___ Supplied data ___

-- ==== Sys2Proof/Laws/State.lean ====
section
/-! SUPPORT. One lemma per field per update of State, each true by definition. -/

namespace Sys2Proof.Machine

@[simp] theorem State.setUptime_uptime (s : State) (x : Time) : (s.setUptime x).uptime = x := rfl
@[simp] theorem State.setUptime_ident (s : State) (x : Time) : (s.setUptime x).ident = s.ident := rfl
@[simp] theorem State.setUptime_node (s : State) (x : Time) : (s.setUptime x).node = s.node := rfl
@[simp] theorem State.setUptime_check (s : State) (x : Time) : (s.setUptime x).check = s.check := rfl
@[simp] theorem State.setUptime_link (s : State) (x : Time) : (s.setUptime x).link = s.link := rfl
@[simp] theorem State.setUptime_peers (s : State) (x : Time) : (s.setUptime x).peers = s.peers := rfl
@[simp] theorem State.setUptime_sensor (s : State) (x : Time) : (s.setUptime x).sensor = s.sensor := rfl
@[simp] theorem State.setUptime_drive (s : State) (x : Time) : (s.setUptime x).drive = s.drive := rfl
@[simp] theorem State.setUptime_vref (s : State) (x : Time) : (s.setUptime x).vref = s.vref := rfl
@[simp] theorem State.setUptime_corr (s : State) (x : Time) : (s.setUptime x).corr = s.corr := rfl
@[simp] theorem State.setUptime_gains (s : State) (x : Time) : (s.setUptime x).gains = s.gains := rfl
@[simp] theorem State.setUptime_console (s : State) (x : Time) : (s.setUptime x).console = s.console := rfl
@[simp] theorem State.setUptime_setup (s : State) (x : Time) : (s.setUptime x).setup = s.setup := rfl
@[simp] theorem State.setUptime_pins (s : State) (x : Time) : (s.setUptime x).pins = s.pins := rfl
@[simp] theorem State.setUptime_ledPhase (s : State) (x : Time) : (s.setUptime x).ledPhase = s.ledPhase := rfl
@[simp] theorem State.setUptime_choices (s : State) (x : Time) : (s.setUptime x).choices = s.choices := rfl
@[simp] theorem State.setUptime_pending (s : State) (x : Time) : (s.setUptime x).pending = s.pending := rfl

@[simp] theorem State.setIdent_uptime (s : State) (x : Identity) : (s.setIdent x).uptime = s.uptime := rfl
@[simp] theorem State.setIdent_ident (s : State) (x : Identity) : (s.setIdent x).ident = x := rfl
@[simp] theorem State.setIdent_node (s : State) (x : Identity) : (s.setIdent x).node = s.node := rfl
@[simp] theorem State.setIdent_check (s : State) (x : Identity) : (s.setIdent x).check = s.check := rfl
@[simp] theorem State.setIdent_link (s : State) (x : Identity) : (s.setIdent x).link = s.link := rfl
@[simp] theorem State.setIdent_peers (s : State) (x : Identity) : (s.setIdent x).peers = s.peers := rfl
@[simp] theorem State.setIdent_sensor (s : State) (x : Identity) : (s.setIdent x).sensor = s.sensor := rfl
@[simp] theorem State.setIdent_drive (s : State) (x : Identity) : (s.setIdent x).drive = s.drive := rfl
@[simp] theorem State.setIdent_vref (s : State) (x : Identity) : (s.setIdent x).vref = s.vref := rfl
@[simp] theorem State.setIdent_corr (s : State) (x : Identity) : (s.setIdent x).corr = s.corr := rfl
@[simp] theorem State.setIdent_gains (s : State) (x : Identity) : (s.setIdent x).gains = s.gains := rfl
@[simp] theorem State.setIdent_console (s : State) (x : Identity) : (s.setIdent x).console = s.console := rfl
@[simp] theorem State.setIdent_setup (s : State) (x : Identity) : (s.setIdent x).setup = s.setup := rfl
@[simp] theorem State.setIdent_pins (s : State) (x : Identity) : (s.setIdent x).pins = s.pins := rfl
@[simp] theorem State.setIdent_ledPhase (s : State) (x : Identity) : (s.setIdent x).ledPhase = s.ledPhase := rfl
@[simp] theorem State.setIdent_choices (s : State) (x : Identity) : (s.setIdent x).choices = s.choices := rfl
@[simp] theorem State.setIdent_pending (s : State) (x : Identity) : (s.setIdent x).pending = s.pending := rfl

@[simp] theorem State.setNode_uptime (s : State) (x : NodeCtl) : (s.setNode x).uptime = s.uptime := rfl
@[simp] theorem State.setNode_ident (s : State) (x : NodeCtl) : (s.setNode x).ident = s.ident := rfl
@[simp] theorem State.setNode_node (s : State) (x : NodeCtl) : (s.setNode x).node = x := rfl
@[simp] theorem State.setNode_check (s : State) (x : NodeCtl) : (s.setNode x).check = s.check := rfl
@[simp] theorem State.setNode_link (s : State) (x : NodeCtl) : (s.setNode x).link = s.link := rfl
@[simp] theorem State.setNode_peers (s : State) (x : NodeCtl) : (s.setNode x).peers = s.peers := rfl
@[simp] theorem State.setNode_sensor (s : State) (x : NodeCtl) : (s.setNode x).sensor = s.sensor := rfl
@[simp] theorem State.setNode_drive (s : State) (x : NodeCtl) : (s.setNode x).drive = s.drive := rfl
@[simp] theorem State.setNode_vref (s : State) (x : NodeCtl) : (s.setNode x).vref = s.vref := rfl
@[simp] theorem State.setNode_corr (s : State) (x : NodeCtl) : (s.setNode x).corr = s.corr := rfl
@[simp] theorem State.setNode_gains (s : State) (x : NodeCtl) : (s.setNode x).gains = s.gains := rfl
@[simp] theorem State.setNode_console (s : State) (x : NodeCtl) : (s.setNode x).console = s.console := rfl
@[simp] theorem State.setNode_setup (s : State) (x : NodeCtl) : (s.setNode x).setup = s.setup := rfl
@[simp] theorem State.setNode_pins (s : State) (x : NodeCtl) : (s.setNode x).pins = s.pins := rfl
@[simp] theorem State.setNode_ledPhase (s : State) (x : NodeCtl) : (s.setNode x).ledPhase = s.ledPhase := rfl
@[simp] theorem State.setNode_choices (s : State) (x : NodeCtl) : (s.setNode x).choices = s.choices := rfl
@[simp] theorem State.setNode_pending (s : State) (x : NodeCtl) : (s.setNode x).pending = s.pending := rfl

@[simp] theorem State.setCheck_uptime (s : State) (x : SelfCheck) : (s.setCheck x).uptime = s.uptime := rfl
@[simp] theorem State.setCheck_ident (s : State) (x : SelfCheck) : (s.setCheck x).ident = s.ident := rfl
@[simp] theorem State.setCheck_node (s : State) (x : SelfCheck) : (s.setCheck x).node = s.node := rfl
@[simp] theorem State.setCheck_check (s : State) (x : SelfCheck) : (s.setCheck x).check = x := rfl
@[simp] theorem State.setCheck_link (s : State) (x : SelfCheck) : (s.setCheck x).link = s.link := rfl
@[simp] theorem State.setCheck_peers (s : State) (x : SelfCheck) : (s.setCheck x).peers = s.peers := rfl
@[simp] theorem State.setCheck_sensor (s : State) (x : SelfCheck) : (s.setCheck x).sensor = s.sensor := rfl
@[simp] theorem State.setCheck_drive (s : State) (x : SelfCheck) : (s.setCheck x).drive = s.drive := rfl
@[simp] theorem State.setCheck_vref (s : State) (x : SelfCheck) : (s.setCheck x).vref = s.vref := rfl
@[simp] theorem State.setCheck_corr (s : State) (x : SelfCheck) : (s.setCheck x).corr = s.corr := rfl
@[simp] theorem State.setCheck_gains (s : State) (x : SelfCheck) : (s.setCheck x).gains = s.gains := rfl
@[simp] theorem State.setCheck_console (s : State) (x : SelfCheck) : (s.setCheck x).console = s.console := rfl
@[simp] theorem State.setCheck_setup (s : State) (x : SelfCheck) : (s.setCheck x).setup = s.setup := rfl
@[simp] theorem State.setCheck_pins (s : State) (x : SelfCheck) : (s.setCheck x).pins = s.pins := rfl
@[simp] theorem State.setCheck_ledPhase (s : State) (x : SelfCheck) : (s.setCheck x).ledPhase = s.ledPhase := rfl
@[simp] theorem State.setCheck_choices (s : State) (x : SelfCheck) : (s.setCheck x).choices = s.choices := rfl
@[simp] theorem State.setCheck_pending (s : State) (x : SelfCheck) : (s.setCheck x).pending = s.pending := rfl

@[simp] theorem State.setLink_uptime (s : State) (x : Link) : (s.setLink x).uptime = s.uptime := rfl
@[simp] theorem State.setLink_ident (s : State) (x : Link) : (s.setLink x).ident = s.ident := rfl
@[simp] theorem State.setLink_node (s : State) (x : Link) : (s.setLink x).node = s.node := rfl
@[simp] theorem State.setLink_check (s : State) (x : Link) : (s.setLink x).check = s.check := rfl
@[simp] theorem State.setLink_link (s : State) (x : Link) : (s.setLink x).link = x := rfl
@[simp] theorem State.setLink_peers (s : State) (x : Link) : (s.setLink x).peers = s.peers := rfl
@[simp] theorem State.setLink_sensor (s : State) (x : Link) : (s.setLink x).sensor = s.sensor := rfl
@[simp] theorem State.setLink_drive (s : State) (x : Link) : (s.setLink x).drive = s.drive := rfl
@[simp] theorem State.setLink_vref (s : State) (x : Link) : (s.setLink x).vref = s.vref := rfl
@[simp] theorem State.setLink_corr (s : State) (x : Link) : (s.setLink x).corr = s.corr := rfl
@[simp] theorem State.setLink_gains (s : State) (x : Link) : (s.setLink x).gains = s.gains := rfl
@[simp] theorem State.setLink_console (s : State) (x : Link) : (s.setLink x).console = s.console := rfl
@[simp] theorem State.setLink_setup (s : State) (x : Link) : (s.setLink x).setup = s.setup := rfl
@[simp] theorem State.setLink_pins (s : State) (x : Link) : (s.setLink x).pins = s.pins := rfl
@[simp] theorem State.setLink_ledPhase (s : State) (x : Link) : (s.setLink x).ledPhase = s.ledPhase := rfl
@[simp] theorem State.setLink_choices (s : State) (x : Link) : (s.setLink x).choices = s.choices := rfl
@[simp] theorem State.setLink_pending (s : State) (x : Link) : (s.setLink x).pending = s.pending := rfl

@[simp] theorem State.setPeers_uptime (s : State) (x : Peers) : (s.setPeers x).uptime = s.uptime := rfl
@[simp] theorem State.setPeers_ident (s : State) (x : Peers) : (s.setPeers x).ident = s.ident := rfl
@[simp] theorem State.setPeers_node (s : State) (x : Peers) : (s.setPeers x).node = s.node := rfl
@[simp] theorem State.setPeers_check (s : State) (x : Peers) : (s.setPeers x).check = s.check := rfl
@[simp] theorem State.setPeers_link (s : State) (x : Peers) : (s.setPeers x).link = s.link := rfl
@[simp] theorem State.setPeers_peers (s : State) (x : Peers) : (s.setPeers x).peers = x := rfl
@[simp] theorem State.setPeers_sensor (s : State) (x : Peers) : (s.setPeers x).sensor = s.sensor := rfl
@[simp] theorem State.setPeers_drive (s : State) (x : Peers) : (s.setPeers x).drive = s.drive := rfl
@[simp] theorem State.setPeers_vref (s : State) (x : Peers) : (s.setPeers x).vref = s.vref := rfl
@[simp] theorem State.setPeers_corr (s : State) (x : Peers) : (s.setPeers x).corr = s.corr := rfl
@[simp] theorem State.setPeers_gains (s : State) (x : Peers) : (s.setPeers x).gains = s.gains := rfl
@[simp] theorem State.setPeers_console (s : State) (x : Peers) : (s.setPeers x).console = s.console := rfl
@[simp] theorem State.setPeers_setup (s : State) (x : Peers) : (s.setPeers x).setup = s.setup := rfl
@[simp] theorem State.setPeers_pins (s : State) (x : Peers) : (s.setPeers x).pins = s.pins := rfl
@[simp] theorem State.setPeers_ledPhase (s : State) (x : Peers) : (s.setPeers x).ledPhase = s.ledPhase := rfl
@[simp] theorem State.setPeers_choices (s : State) (x : Peers) : (s.setPeers x).choices = s.choices := rfl
@[simp] theorem State.setPeers_pending (s : State) (x : Peers) : (s.setPeers x).pending = s.pending := rfl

___

## What you should do
Set down, from the entries above, exactly the lines from the one with "(s.setPeers x).corr = s.corr := rfl" up to and including the one with "(s.setPeers x).console = s.console := rfl", and no other lines.

## Answer to this task
@[simp] theorem State.setPeers_corr (s : State) (x : Peers) : (s.setPeers x).corr = s.corr := rfl
@[simp] theorem State.setPeers_gains (s : State) (x : Peers) : (s.setPeers x).gains = s.gains := rfl
@[simp] theorem State.setPeers_console (s : State) (x : Peers) : (s.setPeers x).console = s.console := rfl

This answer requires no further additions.